Natasha Buffo, a writer and Mental Health First Aid instructor, wants to make outdoor mental health emergencies as commonly discussed as physical ones. She teaches Mental Health First Aid courses to give people the tools to address mental health emergencies and struggles. She also notes the increase in mental health issues in the remote mountain town she calls home. 

After leaving a job at Google to travel the world, Natasha took a job at the ski resort in Kirkwood, California. “A lot of people come there, like me, after going through something really challenging and looking for something new,” she explains, “so the tools that I found in Mental Health First Aid were necessary to help other people, and to get through that experience.” The injuries, deaths, addiction and other issues she has encountered are not unique to her small mountain community and she hopes to expand her training to others who are interested in hosting or receiving Mental Health First Aid training, so she encourages you to contact her Instagram if you are interested. 

Being outside is amazing.
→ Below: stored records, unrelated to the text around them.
-- ==== Sys2Proof/Machine/IrqTimer.lean ====
section
/-! DEFINITION. Module c0 of the system coprocessor: interrupt controller, timer and LFSR
(spec/61_system_coprocessor.md R332 to R351), and the interrupt conditions of the core (spec/60_exceptions.md R283 to R288). -/

namespace Sys2Proof.Machine

/-! ## Interrupt controller -/

/-- The channels of the devices (R332). -/
def chTimer : Nat := 0
def chWishbone : Nat := 1
def chUartRx : Nat := 2
def chUartTx : Nat := 3
def chSpi : Nat := 4
def chPio : Nat := 5
def chPin0 : Nat := 6
def chPin1 : Nat := 7

/-- A trigger of a channel: a pending bit while it is enabled, lost while it is not (R334). -/
def IrqCtl.trigger (q : IrqCtl) (ch : Nat) : IrqCtl :=
  if q.mask.getLsbD ch then { q with pend := q.pend ||| (1#8 <<< ch) } else q

/-- Whether a channel is level triggered, and its polarity (R333). -/
def IrqCtl.isLevel (q : IrqCtl) (ch : Nat) : Bool := q.conf.getLsbD ch
def IrqCtl.isHigh (q : IrqCtl) (ch : Nat) : Bool := q.conf.getLsbD (8 + ch)

/-- A one-cycle high pulse of an internal line. It rises, is high and falls again, so it holds a trigger of each of the
four kinds (R332, R333; notes/assumptions/22.md). -/
def IrqCtl.pulse (q : IrqCtl) (ch : Nat) : IrqCtl := q.trigger ch

/-- A line that goes from one level to another: an edge trigger on the configured edge, a level trigger at the
configured level (R333). -/
def IrqCtl.lineChange (q : IrqCtl) (ch : Nat) (before after : Bool) : IrqCtl :=
  if q.isLevel ch then
    if after == q.isHigh ch then q.trigger ch else q
  else if before != after && after == q.isHigh ch then q.trigger ch
  else q

/-- EXT_INT_1 requests while a channel is pending (R334). -/
def IrqCtl.request (q : IrqCtl) : Bool := decide (q.pend ≠ 0#8)

/-- The pending channel of highest priority, the smallest number (R335, R336). -/
def lowestSet (p : BitVec 8) : Option (BitVec 3) :=
  if p.getLsbD 0 then some 0
  else if p.getLsbD 1 then some 1
  else if p.getLsbD 2 then some 2
  else if p.getLsbD 3 then some 3
  else if p.getLsbD 4 then some 4
  else if p.getLsbD 5 then some 5
  else if p.getLsbD 6 then some 6
  else if p.getLsbD 7 then some 7
  else none

/-- irq_sm with a channel number in bits 2:0 (R331). -/
def irqSmValue (mask : BitVec 8) (ch : BitVec 3) : Word := mask ++ (0#5 ++ ch)

/-- A read of irq_sm acknowledges the channel it names; with nothing pending bits 2:0 are a free value (R335). -/
def State.readIrqSm (s : State) : Word × State :=
  match lowestSet s.irq.pend with
  | some ch =>
    (irqSmValue s.irq.mask ch, { s with irq := { s.irq with pend := s.irq.pend &&& ~~~(1#8 <<< ch.toNat) } })
  | none => (irqSmValue s.irq.mask (Config.idleChannel s.draws), s.drawn)

/-- A write of irq_sm: the new mask; pending bits stay (R334, R337). -/
def State.writeIrqSm (s : State) (v : Word) : State := { s with irq := { s.irq with mask := v.extractLsb' 8 8 } }

/-- A write of irq_conf; no trigger by itself (R337). -/
def State.writeIrqConf (s : State) (v : Word) : State := { s with irq := { s.irq with conf := v } }

/-- The line of the Wishbone adapter (R410). -/
def Wishbone.line (w : Wishbone) : Bool := (w.fDone && w.enDone) || (w.fErr && w.enErr) || (w.fTo && w.enTo)

/-- The levels of the eight lines between pulses: the adapter's line and the two pins, which the base setup does not
bring out (R332, D28). -/
def State.lines (s : State) : BitVec 8 :=
  BitVec.ofBool (s.params.bareProcessor && s.pins.irq1) ++ BitVec.ofBool (s.params.bareProcessor && s.pins.irq0)
    ++ 0#4 ++ BitVec.ofBool s.wb.line ++ 0#1

/-- The channels that have a line: the base setup does not bring channels 6 and 7 out, and they never trigger (R332, D28). -/
def State.presentChannels (s : State) : BitVec 8 := if s.params.bareProcessor then 0xFF else 0x3F

/-- One cycle of the level-triggered channels: the trigger repeats as long as the level lasts (R334). -/
def State.sampleLevels (s : State) : State :=
  let levels := s.irq.conf.extractLsb' 0 8 &&& ~~~(s.lines ^^^ s.irq.conf.extractLsb' 8 8)
  { s with irq := { s.irq with pend := s.irq.pend ||| (levels &&& s.irq.mask &&& s.presentChannels) } }

/-- A pulse on a channel. -/
def State.pulse (s : State) (ch : Nat) : State := { s with irq := s.irq.pulse ch }

/-- The Wishbone registers replaced, with what that does to the adapter's line (R410). -/
def State.setWishbone (s : State) (w : Wishbone) : State :=
  { s with wb := w, irq := s.irq.lineChange chWishbone s.wb.line w.line }

/-! ## The interrupt conditions of the core -/

/-- The EXT_INT_0 request: the pin CRITICAL_IRQ_I, active high, by level; absent from the base setup (R283, D20, D28). -/
def State.request0 (s : State) : Bool := s.params.bareProcessor && s.pins.critical

/-- The EXT_INT_1 request (R284). -/
def State.request1 (s : State) : Bool := s.irq.request

/-- The interrupt that may be taken, the critical one first (R283, R284, R287, R288). -/
def State.interruptPending (s : State) : Option Trap :=
  if s.msr.getLsbD bitGX then
    if s.msr.getLsbD bitX0 && s.request0 then some .critical
    else if s.msr.getLsbD bitX1 && s.request1 then some .controller
    else none
  else none

/-- Whether a sleeping core is woken: GX does not matter (R252). -/
def State.wakes (s : State) : Bool := (s.msr.getLsbD bitX0 && s.request0) || (s.msr.getLsbD bitX1 && s.request1)

/-- The core falls asleep (R28, R252). -/
def State.fallAsleep (s : State) : State := { s with sleeping := true }

/-- A sleeping core whose request is active wakes at once: into the interrupt with GX set, to the next instruction with
GX clear (R252, R253 d). Every other state stays as it is. -/
def State.wakeUp (s : State) : State :=
  if s.sleeping && s.wakes then
    match s.interruptPending with
    | some t => s.takeInterrupt t
    | none => { s with sleeping := false }
  else s

/-! ## The main clock -/

/-- Whether the main clock runs the machine: CE_I, the global clock enable, halts the bare processor (R31, R63). -/
def State.clocked (s : State) : Bool := !s.params.bareProcessor || s.pins.ce

/-- `t` where the clock runs, and otherwise nothing happens: a halted processor makes no step (R63). -/
def State.whenClocked (s t : State) : State := if s.clocked then t else s

/-! ## Timer -/

/-- The counters after one cycle of the main clock, before the match (R341). -/
def Timer.count (t : Timer) : Timer :=
  if t.pre = t.prsc then { t with pre := 0, cnt := t.cnt + 1 } else { t with pre := t.pre + 1 }

/-- One cycle of a timer, and whether it pulses channel 0 (R341, R343). -/
def Timer.cycle (t : Timer) : Timer × Bool :=
  if t.thr = 0#16 then (t, false)
  else
    let u := t.count
    if u.cnt = t.thr then ({ u with cnt := 0 }, true) else (u, false)

/-- One cycle of the timer. -/
def State.timerCycle (s : State) : State :=
  match s.timer.cycle with
  | (t, true) => { s with timer := t, irq := s.irq.pulse chTimer }
  | (t, false) => { s with timer := t }

/-- A write of timer_cnt (R341). -/
def State.writeTimerCnt (s : State) (v : Word) : State := { s with timer := { s.timer with cnt := v } }

/-- A write of timer_thr resets the counter and the pre-counter (R341). -/
def State.writeTimerThr (s : State) (v : Word) : State := { s with timer := { s.timer with thr := v, cnt := 0, pre := 0 } }

/-- A write of timer_prsc resets the counter and the pre-counter (R341). -/
def State.writeTimerPrsc (s : State) (v : Word) : State := { s with timer := { s.timer with prsc := v, cnt := 0, pre := 0 } }

/-- One cycle of the main clock: the timer, then the level-triggered channels (R334, R341). -/
def State.clockCycle (s : State) : State := s.timerCycle.sampleLevels

/-! ## LFSR -/

/-- One step of the LFSR (R351). -/
def Lfsr.step (l : Lfsr) : Lfsr := { l with data := Config.lfsrNext l.data (l.poly.extractLsb' 0 15) }

/-- `k` steps of the LFSR. -/
def Lfsr.steps (l : Lfsr) : Nat → Lfsr
  | 0 => l
  | k + 1 => (l.steps k).step

/-- Whether the LFSR runs free: lfsr_poly bit 15 (R350). -/
def Lfsr.freeRunning (l : Lfsr) : Bool := l.poly.getLsbD 15

/-- The LFSR brought up to now: an open number of steps while it runs free (R351). -/
def State.catchUpLfsr (s : State) : State :=
  if s.lfsr.freeRunning then { s.drawn with lfsr := s.lfsr.steps (Config.lfsrSteps s.draws) } else s

/-- A read of lfsr_data: the value before the step in read mode, the value of the moment in free-running mode (R351). -/
def State.readLfsr (s : State) : Word × State :=
  if s.lfsr.freeRunning then (s.catchUpLfsr.lfsr.data, s.catchUpLfsr) else (s.lfsr.data, { s with lfsr := s.lfsr.step })

/-- A write of lfsr_data, the seed (R351). -/
def State.writeLfsrData (s : State) (v : Word) : State := { s with lfsr := { s.lfsr with data := v } }

/-- A write of lfsr_poly; a free-running LFSR has stepped until now (R350, R351; notes/assumptions/17.md). -/
def State.writeLfsrPoly (s : State) (v : Word) : State :=
  let u := s.catchUpLfsr
  { u with lfsr := { u.lfsr with poly := v } }

end Sys2Proof.Machine
end

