-- ==== Sys2Proof/Machine/CoprocessorInstr.lean ====
section
/-! DEFINITION. The coprocessor instructions (spec/48_coprocessor.md R239 to R244). The protection is checked before
anything is presented to the coprocessor (R239). -/

namespace Sys2Proof.Machine

/-- CDP (R240). -/
def execCdp (cp : Cp) (ca cb : CReg) (cmd : BitVec 3) (s : State) : Result State :=
  if s.cpAllowed cp then
    match s.cpCommand cp ca cb cmd with
    | .ok t => .next t.advance
    | .error r => .refused r
  else .next (s.raiseTrap .commandError)

/-- MRC (R241). -/
def execMrc (cp : Cp) (rd : Reg) (ca : CReg) (cmd : BitVec 3) (s : State) : Result State :=
  if s.cpAllowed cp then
    match s.cpRead cp rd.toBits ca cmd with
    | .ok (v, t) => .next (t.setReg rd v).advance
    | .error r => .refused r
  else .next (s.raiseTrap .commandError)

/-- MCR (R242). -/
def execMcr (cp : Cp) (cd : CReg) (ra : Reg) (cmd : BitVec 3) (s : State) : Result State :=
  if s.cpAllowed cp then
    match s.cpWrite cp cd ra.toBits cmd (s.reg ra) with
    | .ok t => .next t.advance
    | .error r => .refused r
  else .next (s.raiseTrap .commandError)

end Sys2Proof.Machine
end

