section linkIf
variable (s : State) (link : Bool)
@[simp] theorem linkIf_pc : (s.linkIf link).pc = s.pc := by cases link <;> simp [State.linkIf]
@[simp] theorem linkIf_msr : (s.linkIf link).msr = s.msr := by cases link <;> simp [State.linkIf]
@[simp] theorem linkIf_sleeping : (s.linkIf link).sleeping = s.sleeping := by cases link <;> simp [State.linkIf]
@[simp] theorem linkIf_mmu : (s.linkIf link).mmu = s.mmu := by cases link <;> simp [State.linkIf]
@[simp] theorem linkIf_irq : (s.linkIf link).irq = s.irq := by cases link <;> simp [State.linkIf]
@[simp] theorem linkIf_timer : (s.linkIf link).timer = s.timer := by cases link <;> simp [State.linkIf]
@[simp] theorem linkIf_lfsr : (s.linkIf link).lfsr = s.lfsr := by cases link <;> simp [State.linkIf]
@[simp] theorem linkIf_comCtrl : (s.linkIf link).comCtrl = s.comCtrl := by cases link <;> simp [State.linkIf]
@[simp] theorem linkIf_uart : (s.linkIf link).uart = s.uart := by cases link <;> simp [State.linkIf]
@[simp] theorem linkIf_spi : (s.linkIf link).spi = s.spi := by cases link <;> simp [State.linkIf]
@[simp] theorem linkIf_pio : (s.linkIf link).pio = s.pio := by cases link <;> simp [State.linkIf]
@[simp] theorem linkIf_wb : (s.linkIf link).wb = s.wb := by cases link <;> simp [State.linkIf]
@[simp] theorem linkIf_ram : (s.linkIf link).ram = s.ram := by cases link <;> simp [State.linkIf]
@[simp] theorem linkIf_rom : (s.linkIf link).rom = s.rom := by cases link <;> simp [State.linkIf]
@[simp] theorem linkIf_pins : (s.linkIf link).pins = s.pins := by cases link <;> simp [State.linkIf]
@[simp] theorem linkIf_seen : (s.linkIf link).seen = s.seen := by cases link <;> simp [State.linkIf]
@[simp] theorem linkIf_boundary : (s.linkIf link).boundary = s.boundary := by cases link <;> simp [State.linkIf]
@[simp] theorem linkIf_script : (s.linkIf link).script = s.script := by cases link <;> simp [State.linkIf]
@[simp] theorem linkIf_record : (s.linkIf link).record = s.record := by cases link <;> simp [State.linkIf]
@[simp] theorem linkIf_draws : (s.linkIf link).draws = s.draws := by cases link <;> simp [State.linkIf]
@[simp] theorem linkIf_params : (s.linkIf link).params = s.params := by cases link <;> simp [State.linkIf]
end linkIf

section writeBack
variable (s : State) (ix : Indexing) (ra : Reg) (w : Word)
@[simp] theorem writeBack_pc : (s.writeBack ix ra w).pc = s.pc := by unfold State.writeBack; split <;> simp
@[simp] theorem writeBack_msr : (s.writeBack ix ra w).msr = s.msr := by unfold State.writeBack; split <;> simp
@[simp] theorem writeBack_sleeping : (s.writeBack ix ra w).sleeping = s.sleeping := by unfold State.writeBack; split <;> simp
@[simp] theorem writeBack_mmu : (s.writeBack ix ra w).mmu = s.mmu := by unfold State.writeBack; split <;> simp
@[simp] theorem writeBack_irq : (s.writeBack ix ra w).irq = s.irq := by unfold State.writeBack; split <;> simp
@[simp] theorem writeBack_timer : (s.writeBack ix ra w).timer = s.timer := by unfold State.writeBack; split <;> simp
@[simp] theorem writeBack_lfsr : (s.writeBack ix ra w).lfsr = s.lfsr := by unfold State.writeBack; split <;> simp
@[simp] theorem writeBack_comCtrl : (s.writeBack ix ra w).comCtrl = s.comCtrl := by unfold State.writeBack; split <;> simp
@[simp] theorem writeBack_uart : (s.writeBack ix ra w).uart = s.uart := by unfold State.writeBack; split <;> simp
@[simp] theorem writeBack_spi : (s.writeBack ix ra w).spi = s.spi := by unfold State.writeBack; split <;> simp
@[simp] theorem writeBack_pio : (s.writeBack ix ra w).pio = s.pio := by unfold State.writeBack; split <;> simp
@[simp] theorem writeBack_wb : (s.writeBack ix ra w).wb = s.wb := by unfold State.writeBack; split <;> simp
@[simp] theorem writeBack_ram : (s.writeBack ix ra w).ram = s.ram := by unfold State.writeBack; split <;> simp
@[simp] theorem writeBack_rom : (s.writeBack ix ra w).rom = s.rom := by unfold State.writeBack; split <;> simp
@[simp] theorem writeBack_pins : (s.writeBack ix ra w).pins = s.pins := by unfold State.writeBack; split <;> simp
@[simp] theorem writeBack_seen : (s.writeBack ix ra w).seen = s.seen := by unfold State.writeBack; split <;> simp
@[simp] theorem writeBack_boundary : (s.writeBack ix ra w).boundary = s.boundary := by unfold State.writeBack; split <;> simp
@[simp] theorem writeBack_script : (s.writeBack ix ra w).script = s.script := by unfold State.writeBack; split <;> simp
@[simp] theorem writeBack_record : (s.writeBack ix ra w).record = s.record := by unfold State.writeBack; split <;> simp
@[simp] theorem writeBack_draws : (s.writeBack ix ra w).draws = s.draws := by unfold State.writeBack; split <;> simp
@[simp] theorem writeBack_params : (s.writeBack ix ra w).params = s.params := by unfold State.writeBack; split <;> simp
end writeBack

section drawn
variable (s : State)
@[simp] theorem drawn_pc : s.drawn.pc = s.pc := rfl
@[simp] theorem drawn_msr : s.drawn.msr = s.msr := rfl
@[simp] theorem drawn_usr : s.drawn.usr = s.usr := rfl
@[simp] theorem drawn_sys : s.drawn.sys = s.sys := rfl
@[simp] theorem drawn_sleeping : s.drawn.sleeping = s.sleeping := rfl
@[simp] theorem drawn_mmu : s.drawn.mmu = s.mmu := rfl
@[simp] theorem drawn_irq : s.drawn.irq = s.irq := rfl
@[simp] theorem drawn_timer : s.drawn.timer = s.timer := rfl
@[simp] theorem drawn_lfsr : s.drawn.lfsr = s.lfsr := rfl
@[simp] theorem drawn_comCtrl : s.drawn.comCtrl = s.comCtrl := rfl
@[simp] theorem drawn_uart : s.drawn.uart = s.uart := rfl
@[simp] theorem drawn_spi : s.drawn.spi = s.spi := rfl
@[simp] theorem drawn_pio : s.drawn.pio = s.pio := rfl
@[simp] theorem drawn_wb : s.drawn.wb = s.wb := rfl
@[simp] theorem drawn_ram : s.drawn.ram = s.ram := rfl
@[simp] theorem drawn_rom : s.drawn.rom = s.rom := rfl
@[simp] theorem drawn_pins : s.drawn.pins = s.pins := rfl
@[simp] theorem drawn_seen : s.drawn.seen = s.seen := rfl
@[simp] theorem drawn_boundary : s.drawn.boundary = s.boundary := rfl
@[simp] theorem drawn_script : s.drawn.script = s.script := rfl
@[simp] theorem drawn_record : s.drawn.record = s.record := rfl
@[simp] theorem drawn_params : s.drawn.params = s.params := rfl
end drawn
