-- ==== Sys2Proof/Laws/Alu.lean ====
section
/-! SUPPORT. What the shared computations of Flags.lean give, in the terms of Safety.lean: results modulo 2^16 and the
flags of the exact integers (spec/40_data_processing.md R121 to R125, R144 to R151). -/

namespace Sys2Proof.Laws

open Sys2Proof.Machine

/-- Bit 15 of a word as a bound on its value. -/
theorem getLsbD_15 (w : Word) : w.getLsbD 15 = decide (2 ^ 15 ≤ w.toNat) := by
  have h := w.isLt
  rw [← BitVec.msb_eq_getLsbD_last (x := w), BitVec.msb_eq_decide]

/-- The result of an addition (R122). -/
theorem addOut_result (a b : Word) (c : Bool) : (addOut a b c).result = a + b + (if c then 1 else 0) := by
  unfold addOut bitNat
  cases c <;> apply BitVec.eq_of_toNat_eq <;> simp [BitVec.toNat_add]

/-- The flags of an addition are those of the exact sum (R121, R122). -/
theorem addOut_flags (a b : Word) (c : Bool) : (addOut a b c).flags = sumFlags a b c := by
  unfold addOut sumFlags zeroFlag negativeFlag overflows bitNat
  simp only [getLsbD_15, ← BitVec.toNat_inj]
  cases c <;> simp

/-- The result of a subtraction (R123). -/
theorem subOut_result (k : SubCarry) (a b : Word) (c : Bool) :
    (subOut k a b c).result = a - b - (if c then 1 else 0) := by
  unfold subOut bitNat
  cases c <;> apply BitVec.eq_of_toNat_eq <;> simp only [BitVec.toNat_ofInt, BitVec.toNat_sub] <;> simp <;> omega

/-- Zero and sign of a difference. -/
theorem ofInt_zero (d : Int) : (BitVec.ofInt 16 d = 0#16) ↔ (d % 2 ^ 16 = 0) := by
  rw [← BitVec.toNat_inj, BitVec.toNat_ofInt]; simp; omega

theorem ofInt_negative (d : Int) : (BitVec.ofInt 16 d).getLsbD 15 = decide (2 ^ 15 ≤ d % 2 ^ 16) := by
  rw [getLsbD_15, BitVec.toNat_ofInt, decide_eq_decide]; simp; omega

/-- The flags of a subtraction are those of the exact difference (R121, R123). -/
theorem subOut_flags (k : SubCarry) (a b : Word) (c : Bool) : (subOut k a b c).flags = diffFlags k a b c := by
  unfold subOut diffFlags zeroFlag negativeFlag overflows bitNat
  simp only [ofInt_zero, ofInt_negative]
  cases k <;> cases c <;> simp [carryOfBorrow, ← decide_not]

/-- The borrow input under either sense (R123). -/
theorem borrowIn_eq (k : SubCarry) (c : Bool) : borrowIn k c = borrowOf k c := by cases k <;> rfl

/-- The result of a shift is the operation on the whole word (R144 to R151). -/
theorem shiftResult_eq (t : ShiftType) (a : Word) (c : Bool) : shiftResult t a c = shiftedWord t a c := by
  cases t <;> unfold shiftResult shiftedWord swapBytes <;> apply BitVec.eq_of_getLsbD_eq <;>
    intro i hi <;> simp only [BitVec.getLsbD_append, BitVec.getLsbD_extractLsb', BitVec.getLsbD_or,
      BitVec.getLsbD_shiftLeft, BitVec.getLsbD_ushiftRight, BitVec.getLsbD_sshiftRight, BitVec.getLsbD_rotateLeft,
      BitVec.getLsbD_rotateRight] <;>
    cases c <;> interval_cases i <;> simp [BitVec.msb_eq_getLsbD_last]

/-- The bit that a shift moves out (R144 to R151). -/
theorem shiftCarry_eq (t : ShiftType) (a : Word) : shiftCarry t a = shiftedOut t a := by cases t <;> rfl

end Sys2Proof.Laws
end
Whether you’re sitting in a backyard, in a forest or on a mountaintop, outdoor activity can be a powerful tool to improve mental health from a physiological and emotional standpoint, without taking it to an extreme level. 

Talking openly about mental health, and the negative effects that certain pressure and competition in the outdoor community/industry can have on that health, are an important step in finding balance and pursuing outdoor activities for the right reasons. 

I’m grateful to be able to just breathe and move my body outside, grateful for the community and confidence and happy brain chemicals that work to counterbalance the stress and anxiety that so many of us experience on a daily basis. And I hope you are too. Now go get outside, in whatever way is meaningful to you!